Natalia (dopo 2 settimane): Dopo la sessione, mi sono sentito molto più facile – come se tirasse fuori una scheggia che aveva interferito con molto tempo. Gran parte di me è stata una scoperta. Sembrava che prestassi poca attenzione ai propri cari, ma si è scoperto che ho frainteso la parola "amore", faccio troppe richieste su di me e non potevo sempre delegare i poteri della famiglia. Nel prossimo futuro continuerò la terapia – forse abbinato a mio marito.

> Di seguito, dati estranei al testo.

/-- O25. BIT b sets Z and PV to the complement of the tested bit, H to 1, N to 0, S to (b = 7 and the bit is 1),
keeps C, and takes bits 5 and 3 from the register tested or, for a memory operand, from the high byte of the
effective address (H for (HL)). The operand is read once and no register or memory byte but F changes. The
(XY+d),r encodings do the same where recognized. -/
def Obligations.BitTest : Prop :=
  ∀ (b : BitVec 3) (tgt : CbTgt) (s : State),
    decode (tgt.bytes (8 + b.toNat)) = .ok (tgt.bit b) ∧
    exec (tgt.bit b) s =
      match tgt with
      | .reg r =>
        .next { s with regs := { s.regs with f := bitF s.regs.f (get s.regs r) (get s.regs r) b } }
      | .mHl =>
        .next { atHl s with
          regs := { s.regs with f := bitF s.regs.f (s.peek (hl s)) s.regs.h b }
          bus := .memRead (hl s) (s.peek (hl s)) :: s.bus }
      | .mXy x d =>
        .next { atXy s x d with
          regs := { s.regs with f := bitF s.regs.f (s.peek (ea s x d)) (high (ea s x d)) b }
          bus := .memRead (ea s x d) (s.peek (ea s x d)) :: s.bus }
      | .mXyR x d _ =>
        orUnknown (undoc s) s (xyCbTable x) (tgt.opcode (8 + b.toNat))
          { atXy s x d with
            regs := { s.regs with f := bitF s.regs.f (s.peek (ea s x d)) (high (ea s x d)) b }
            bus := .memRead (ea s x d) (s.peek (ea s x d)) :: s.bus }

/-- O26. RLD (ED 6F) and RRD (ED 67) move the low digit of A and the two digits of the byte at HL in a circle, left
or right; the high digit of A stays; S, Z, 5, 3 and parity come from the new A, H = N = 0 and C is unchanged. HL
is read once and written once; no other byte of memory and no other field changes. The memory is assumed in its
canonical form, which every step keeps. That storing a byte changes what no other address reads rests on the
model's choice that each region has a buffer of its own (assumption 10, unsafe where one buffer is registered
twice). -/
def Obligations.DigitRotates : Prop :=
  decode [0xED#8, 0x6F#8] = .ok .rld ∧ decode [0xED#8, 0x67#8] = .ok .rrd ∧
  ∀ s : State, Memory.wf s.mem = true →
    let m := s.peek (hl s)
    let after (a' m' : Byte) (ans : Answer) : Prop :=
      ∃ cells, Stored s cells (hl s) m' ∧
        ans = .next
          { s with
            mem := cells
            regs := { s.regs with a := a', f := resultF a' false (cy s.regs.f) }
            bus := .memWrite (hl s) m' :: .memRead (hl s) m :: s.bus }
    after (BitVec.ofNat 8 (s.regs.a.toNat / 16 * 16 + m.toNat / 16))
      (BitVec.ofNat 8 (m.toNat % 16 * 16 + s.regs.a.toNat % 16)) (exec .rld s) ∧
    after (BitVec.ofNat 8 (s.regs.a.toNat / 16 * 16 + m.toNat % 16))
      (BitVec.ofNat 8 (s.regs.a.toNat % 16 * 16 + m.toNat / 16)) (exec .rrd s)

/-- O27. ADD HL,rr and ADD IX/IY,rr put the sum modulo 2^16 in the destination; H is the carry from bit 11, C the
carry from bit 15, N is 0, bits 5 and 3 come from the high byte of the result, S, Z and PV are unchanged, and
nothing else changes. The source with code 2 is the destination register itself. -/
def Obligations.Add16KeepsSignZeroParity : Prop :=
  ∀ s : State,
    (∀ p : Pair, decode [BitVec.ofNat 8 (0x09 + 16 * pairNo p)] = .ok (.addHlRp p) ∧
      (let r := sum16 (hl s) (pair s p) false
       exec (.addHlRp p) s = .next { s with regs := { putHl s.regs r with
        f := keptF s.regs.f (high r) (half16 (hl s) (pair s p) false) false (carry16 (hl s) (pair s p) false) } })) ∧
    (∀ (x : Idx) (p : XyPair), decode [prefixByte x, BitVec.ofNat 8 (0x09 + 16 * xyPairNo p)] = .ok (.addXyRp x p) ∧
      (let r := sum16 (xy s x) (xyPair s x p) false
       exec (.addXyRp x p) s = .next { putXy s x r with regs := { s.regs with
        f := keptF s.regs.f (high r) (half16 (xy s x) (xyPair s x p) false) false
          (carry16 (xy s x) (xyPair s x p) false) } }))

/-- O28. ADC HL,rr puts HL + rr + C and SBC HL,rr puts HL - rr - C, modulo 2^16, in HL; S is bit 15, Z is (result =
0), 5 and 3 are bits 13 and 11, H the carry from bit 11 (the borrow from bit 12), PV signed 16-bit overflow, N
is 0 for ADC and 1 for SBC, C the carry from (borrow into) bit 15; nothing else changes. -/
def Obligations.AdcAndSbc16SetAllFlags : Prop :=
  ∀ (p : Pair) (s : State),
    decode [0xED#8, BitVec.ofNat 8 (0x4A + 16 * pairNo p)] = .ok (.adcHlRp p) ∧
    decode [0xED#8, BitVec.ofNat 8 (0x42 + 16 * pairNo p)] = .ok (.sbcHlRp p) ∧
    exec (.adcHlRp p) s = .next { s with regs := { putHl s.regs (sum16 (hl s) (pair s p) (cy s.regs.f)) with
      f := adcF (hl s) (pair s p) (cy s.regs.f) } } ∧
    exec (.sbcHlRp p) s = .next { s with regs := { putHl s.regs (diff16 (hl s) (pair s p) (cy s.regs.f)) with
      f := sbcF (hl s) (pair s p) (cy s.regs.f) } }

Come arrivare alla prima consultazione gratuita
La psicoterapeuta Vladimir Dashevsky ogni mese organizza una consulenza gratuita con uno dei lettori. Se volevi capire te stesso per molto tempo, compila una domanda di partecipazione al progetto speciale della rivista Psychologies. Sarai convinto che anche in una sessione di lavoro con uno specialista puoi realizzare meglio le cause dei problemi e iniziare il modo di rilasciare.